[Start of section]

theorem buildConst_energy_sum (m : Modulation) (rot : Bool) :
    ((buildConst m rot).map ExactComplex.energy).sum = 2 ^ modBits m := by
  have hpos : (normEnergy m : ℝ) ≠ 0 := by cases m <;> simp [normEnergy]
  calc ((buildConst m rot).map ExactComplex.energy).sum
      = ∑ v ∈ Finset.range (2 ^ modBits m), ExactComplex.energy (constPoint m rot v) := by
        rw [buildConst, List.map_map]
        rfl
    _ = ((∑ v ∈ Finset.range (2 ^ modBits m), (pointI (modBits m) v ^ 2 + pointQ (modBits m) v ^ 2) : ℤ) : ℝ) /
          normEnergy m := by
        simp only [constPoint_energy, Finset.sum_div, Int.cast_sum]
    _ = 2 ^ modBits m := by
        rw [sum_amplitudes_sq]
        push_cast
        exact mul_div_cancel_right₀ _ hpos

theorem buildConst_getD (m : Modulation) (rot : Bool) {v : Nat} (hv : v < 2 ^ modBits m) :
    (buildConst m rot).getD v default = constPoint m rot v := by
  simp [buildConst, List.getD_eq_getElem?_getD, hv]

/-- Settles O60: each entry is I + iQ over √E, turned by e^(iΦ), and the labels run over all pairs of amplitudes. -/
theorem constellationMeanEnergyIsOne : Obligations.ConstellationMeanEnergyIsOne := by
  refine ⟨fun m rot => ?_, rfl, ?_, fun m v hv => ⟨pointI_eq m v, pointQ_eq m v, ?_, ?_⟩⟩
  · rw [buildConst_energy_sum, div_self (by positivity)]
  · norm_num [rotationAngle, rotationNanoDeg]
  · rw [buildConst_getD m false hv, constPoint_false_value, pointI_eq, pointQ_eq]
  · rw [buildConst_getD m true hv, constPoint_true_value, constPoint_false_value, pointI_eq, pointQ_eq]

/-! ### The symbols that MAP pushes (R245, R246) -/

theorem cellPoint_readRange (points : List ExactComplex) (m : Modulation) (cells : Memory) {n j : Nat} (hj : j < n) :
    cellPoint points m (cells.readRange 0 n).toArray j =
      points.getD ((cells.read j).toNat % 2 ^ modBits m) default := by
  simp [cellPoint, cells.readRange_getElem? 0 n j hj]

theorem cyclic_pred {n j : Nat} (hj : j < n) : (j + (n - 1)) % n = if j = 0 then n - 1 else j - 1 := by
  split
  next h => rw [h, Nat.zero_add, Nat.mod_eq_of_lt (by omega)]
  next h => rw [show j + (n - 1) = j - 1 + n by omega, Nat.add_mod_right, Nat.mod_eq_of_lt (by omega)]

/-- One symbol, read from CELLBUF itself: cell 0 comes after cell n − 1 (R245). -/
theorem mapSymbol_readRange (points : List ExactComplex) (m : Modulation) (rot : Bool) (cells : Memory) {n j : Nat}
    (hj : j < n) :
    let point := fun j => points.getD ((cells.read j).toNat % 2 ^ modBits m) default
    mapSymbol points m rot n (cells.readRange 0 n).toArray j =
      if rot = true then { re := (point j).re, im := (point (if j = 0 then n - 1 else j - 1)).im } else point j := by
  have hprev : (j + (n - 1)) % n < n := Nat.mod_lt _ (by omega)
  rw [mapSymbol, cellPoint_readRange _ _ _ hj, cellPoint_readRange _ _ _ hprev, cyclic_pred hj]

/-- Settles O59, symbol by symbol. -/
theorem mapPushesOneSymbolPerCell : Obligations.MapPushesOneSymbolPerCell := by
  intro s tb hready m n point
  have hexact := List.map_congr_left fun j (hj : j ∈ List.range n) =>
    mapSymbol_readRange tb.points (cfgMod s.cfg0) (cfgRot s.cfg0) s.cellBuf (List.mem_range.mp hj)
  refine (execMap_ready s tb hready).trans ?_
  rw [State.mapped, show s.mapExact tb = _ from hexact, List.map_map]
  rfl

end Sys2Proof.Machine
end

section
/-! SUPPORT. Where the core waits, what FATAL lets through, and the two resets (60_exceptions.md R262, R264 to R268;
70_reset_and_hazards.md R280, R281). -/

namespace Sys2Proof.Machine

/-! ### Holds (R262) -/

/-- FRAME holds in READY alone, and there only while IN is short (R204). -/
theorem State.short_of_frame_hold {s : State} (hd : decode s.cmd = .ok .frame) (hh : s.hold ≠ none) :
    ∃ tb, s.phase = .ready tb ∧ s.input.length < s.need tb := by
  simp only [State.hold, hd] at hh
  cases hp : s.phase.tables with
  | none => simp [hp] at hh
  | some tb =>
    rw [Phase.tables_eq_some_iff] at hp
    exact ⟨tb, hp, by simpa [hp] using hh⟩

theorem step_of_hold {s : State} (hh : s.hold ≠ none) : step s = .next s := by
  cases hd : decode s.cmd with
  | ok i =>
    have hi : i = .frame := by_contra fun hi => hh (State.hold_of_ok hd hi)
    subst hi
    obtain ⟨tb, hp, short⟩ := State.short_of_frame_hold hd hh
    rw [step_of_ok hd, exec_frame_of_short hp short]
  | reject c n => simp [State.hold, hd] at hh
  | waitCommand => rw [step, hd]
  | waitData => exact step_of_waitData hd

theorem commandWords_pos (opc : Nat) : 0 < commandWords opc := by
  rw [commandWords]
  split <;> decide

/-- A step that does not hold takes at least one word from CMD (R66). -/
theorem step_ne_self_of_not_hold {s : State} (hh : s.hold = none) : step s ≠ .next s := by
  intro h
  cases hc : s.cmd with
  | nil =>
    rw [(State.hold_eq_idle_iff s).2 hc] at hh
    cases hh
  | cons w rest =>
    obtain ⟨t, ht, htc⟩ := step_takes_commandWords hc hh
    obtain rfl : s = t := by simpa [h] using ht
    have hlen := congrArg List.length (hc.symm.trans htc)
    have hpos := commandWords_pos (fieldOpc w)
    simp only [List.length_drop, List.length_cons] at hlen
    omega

[End of section]
[Start of section]

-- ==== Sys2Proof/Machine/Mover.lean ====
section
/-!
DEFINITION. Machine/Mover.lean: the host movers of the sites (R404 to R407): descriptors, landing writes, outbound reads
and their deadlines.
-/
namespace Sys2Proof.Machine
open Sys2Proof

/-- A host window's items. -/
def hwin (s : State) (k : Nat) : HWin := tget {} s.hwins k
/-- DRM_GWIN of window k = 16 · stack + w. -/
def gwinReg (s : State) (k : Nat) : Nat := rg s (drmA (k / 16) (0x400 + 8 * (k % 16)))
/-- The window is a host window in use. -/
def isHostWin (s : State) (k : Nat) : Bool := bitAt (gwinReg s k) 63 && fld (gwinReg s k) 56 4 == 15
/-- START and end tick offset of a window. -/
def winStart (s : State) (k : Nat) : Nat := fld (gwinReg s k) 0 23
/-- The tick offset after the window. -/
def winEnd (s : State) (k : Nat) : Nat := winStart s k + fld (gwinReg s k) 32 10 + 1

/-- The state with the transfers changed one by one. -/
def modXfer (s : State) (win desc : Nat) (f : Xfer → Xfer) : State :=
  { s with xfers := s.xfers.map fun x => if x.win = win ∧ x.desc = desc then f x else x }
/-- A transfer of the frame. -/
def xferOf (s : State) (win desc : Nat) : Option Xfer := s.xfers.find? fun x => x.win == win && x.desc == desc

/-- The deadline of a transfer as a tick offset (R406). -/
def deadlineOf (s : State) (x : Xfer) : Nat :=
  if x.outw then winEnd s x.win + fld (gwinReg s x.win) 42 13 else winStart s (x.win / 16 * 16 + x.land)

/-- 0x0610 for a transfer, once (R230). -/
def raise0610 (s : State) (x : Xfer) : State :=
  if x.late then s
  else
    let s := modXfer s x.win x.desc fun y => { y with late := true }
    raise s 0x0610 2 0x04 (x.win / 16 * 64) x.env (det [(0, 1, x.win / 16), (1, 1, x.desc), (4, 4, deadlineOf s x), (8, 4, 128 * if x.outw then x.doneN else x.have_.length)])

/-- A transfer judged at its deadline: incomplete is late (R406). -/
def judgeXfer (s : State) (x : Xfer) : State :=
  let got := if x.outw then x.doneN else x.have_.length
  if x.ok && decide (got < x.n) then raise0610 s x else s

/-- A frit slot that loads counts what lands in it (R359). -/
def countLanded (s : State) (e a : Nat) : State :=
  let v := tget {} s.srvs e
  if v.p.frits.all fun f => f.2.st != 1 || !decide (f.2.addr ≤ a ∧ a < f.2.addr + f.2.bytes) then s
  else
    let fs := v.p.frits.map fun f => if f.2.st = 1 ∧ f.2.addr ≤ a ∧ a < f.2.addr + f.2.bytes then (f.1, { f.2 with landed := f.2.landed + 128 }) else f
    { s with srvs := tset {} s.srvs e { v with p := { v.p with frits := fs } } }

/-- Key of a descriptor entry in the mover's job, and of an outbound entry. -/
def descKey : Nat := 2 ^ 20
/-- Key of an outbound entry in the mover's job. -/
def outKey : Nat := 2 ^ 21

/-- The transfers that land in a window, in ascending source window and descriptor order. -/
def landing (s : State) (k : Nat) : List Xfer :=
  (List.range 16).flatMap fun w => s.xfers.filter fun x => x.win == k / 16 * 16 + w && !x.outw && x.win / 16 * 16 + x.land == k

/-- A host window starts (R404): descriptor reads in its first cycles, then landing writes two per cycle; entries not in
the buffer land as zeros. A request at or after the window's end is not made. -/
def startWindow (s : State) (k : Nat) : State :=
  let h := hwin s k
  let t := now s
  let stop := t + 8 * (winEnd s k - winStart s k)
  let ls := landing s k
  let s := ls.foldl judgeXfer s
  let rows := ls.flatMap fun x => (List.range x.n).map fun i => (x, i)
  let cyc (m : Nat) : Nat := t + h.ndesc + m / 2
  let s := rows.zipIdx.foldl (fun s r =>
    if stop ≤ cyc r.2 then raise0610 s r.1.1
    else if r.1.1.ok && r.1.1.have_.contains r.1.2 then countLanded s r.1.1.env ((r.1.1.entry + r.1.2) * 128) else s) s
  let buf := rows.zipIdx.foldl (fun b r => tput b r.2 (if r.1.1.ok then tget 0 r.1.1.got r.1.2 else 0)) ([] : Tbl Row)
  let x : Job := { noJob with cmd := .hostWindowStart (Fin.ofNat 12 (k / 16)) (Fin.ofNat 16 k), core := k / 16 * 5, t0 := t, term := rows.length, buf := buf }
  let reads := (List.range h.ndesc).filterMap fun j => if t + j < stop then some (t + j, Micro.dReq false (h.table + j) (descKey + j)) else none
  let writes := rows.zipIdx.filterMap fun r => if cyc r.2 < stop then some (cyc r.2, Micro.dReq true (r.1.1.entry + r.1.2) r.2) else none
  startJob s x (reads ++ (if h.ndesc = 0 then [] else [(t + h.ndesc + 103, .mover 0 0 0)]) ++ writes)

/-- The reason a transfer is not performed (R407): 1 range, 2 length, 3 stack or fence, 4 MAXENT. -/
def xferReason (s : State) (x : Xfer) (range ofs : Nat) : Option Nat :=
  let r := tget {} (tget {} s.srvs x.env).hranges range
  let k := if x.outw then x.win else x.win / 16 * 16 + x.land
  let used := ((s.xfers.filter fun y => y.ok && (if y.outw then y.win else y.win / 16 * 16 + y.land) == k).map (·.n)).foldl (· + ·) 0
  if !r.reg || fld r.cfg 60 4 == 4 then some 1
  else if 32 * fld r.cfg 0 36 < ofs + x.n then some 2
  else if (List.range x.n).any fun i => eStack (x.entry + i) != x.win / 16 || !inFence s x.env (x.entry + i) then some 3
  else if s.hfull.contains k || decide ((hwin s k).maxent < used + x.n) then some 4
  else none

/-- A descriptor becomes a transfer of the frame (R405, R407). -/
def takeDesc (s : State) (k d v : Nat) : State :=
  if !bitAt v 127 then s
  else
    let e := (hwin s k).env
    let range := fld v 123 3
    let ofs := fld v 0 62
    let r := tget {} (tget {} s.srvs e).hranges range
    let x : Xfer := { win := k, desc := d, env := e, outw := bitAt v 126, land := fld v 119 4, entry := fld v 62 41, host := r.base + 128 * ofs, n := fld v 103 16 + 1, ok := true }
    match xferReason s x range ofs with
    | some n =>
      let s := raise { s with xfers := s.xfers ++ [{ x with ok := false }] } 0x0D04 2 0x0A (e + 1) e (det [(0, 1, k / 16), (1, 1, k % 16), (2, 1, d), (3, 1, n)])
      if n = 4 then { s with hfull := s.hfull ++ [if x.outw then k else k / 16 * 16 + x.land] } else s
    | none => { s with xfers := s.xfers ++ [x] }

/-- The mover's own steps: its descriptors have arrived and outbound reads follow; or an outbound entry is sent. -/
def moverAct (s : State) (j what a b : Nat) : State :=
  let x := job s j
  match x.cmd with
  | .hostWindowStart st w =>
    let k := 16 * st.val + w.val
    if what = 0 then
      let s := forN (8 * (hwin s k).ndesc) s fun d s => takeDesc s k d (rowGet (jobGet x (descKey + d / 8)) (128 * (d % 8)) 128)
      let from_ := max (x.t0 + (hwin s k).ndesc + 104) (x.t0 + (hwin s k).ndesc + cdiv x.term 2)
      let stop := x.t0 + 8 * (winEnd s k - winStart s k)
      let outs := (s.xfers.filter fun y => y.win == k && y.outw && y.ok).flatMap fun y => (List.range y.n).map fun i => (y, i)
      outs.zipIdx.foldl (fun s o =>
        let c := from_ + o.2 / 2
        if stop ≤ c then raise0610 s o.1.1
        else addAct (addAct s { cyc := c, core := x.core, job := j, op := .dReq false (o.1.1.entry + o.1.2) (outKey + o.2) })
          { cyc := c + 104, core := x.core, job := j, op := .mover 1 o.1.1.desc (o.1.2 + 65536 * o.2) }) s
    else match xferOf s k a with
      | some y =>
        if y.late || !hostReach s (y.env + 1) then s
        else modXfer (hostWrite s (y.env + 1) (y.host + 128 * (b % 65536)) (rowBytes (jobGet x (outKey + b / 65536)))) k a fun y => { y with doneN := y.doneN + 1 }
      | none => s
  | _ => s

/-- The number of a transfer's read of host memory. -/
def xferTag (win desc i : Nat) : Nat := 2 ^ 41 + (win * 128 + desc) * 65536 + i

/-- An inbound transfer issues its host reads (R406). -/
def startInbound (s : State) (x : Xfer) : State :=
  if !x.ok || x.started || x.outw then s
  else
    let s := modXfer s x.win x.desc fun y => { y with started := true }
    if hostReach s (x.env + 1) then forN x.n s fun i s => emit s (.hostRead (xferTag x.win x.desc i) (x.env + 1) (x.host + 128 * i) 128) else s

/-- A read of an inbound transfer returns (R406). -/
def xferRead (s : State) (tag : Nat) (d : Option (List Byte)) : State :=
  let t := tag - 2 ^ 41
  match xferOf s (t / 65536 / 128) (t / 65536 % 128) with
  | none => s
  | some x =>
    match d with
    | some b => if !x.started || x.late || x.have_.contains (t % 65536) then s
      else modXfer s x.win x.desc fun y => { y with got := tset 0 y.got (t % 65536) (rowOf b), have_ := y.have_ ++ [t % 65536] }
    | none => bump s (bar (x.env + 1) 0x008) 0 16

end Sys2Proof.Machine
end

[End of section]

Your task →
If a line in the records above includes the string "frits", copy it.

Written solution →
  if v.p.frits.all fun f => f.2.st != 1 || !decide (f.2.addr ≤ a ∧ a < f.2.addr + f.2.bytes) then s
    let fs := v.p.frits.map fun f => if f.2.st = 1 ∧ f.2.addr ≤ a ∧ a < f.2.addr + f.2.bytes then (f.1, { f.2 with landed := f.2.landed + 128 }) else f
    { s with srvs := tset {} s.srvs e { v with p := { v.p with frits := fs } } }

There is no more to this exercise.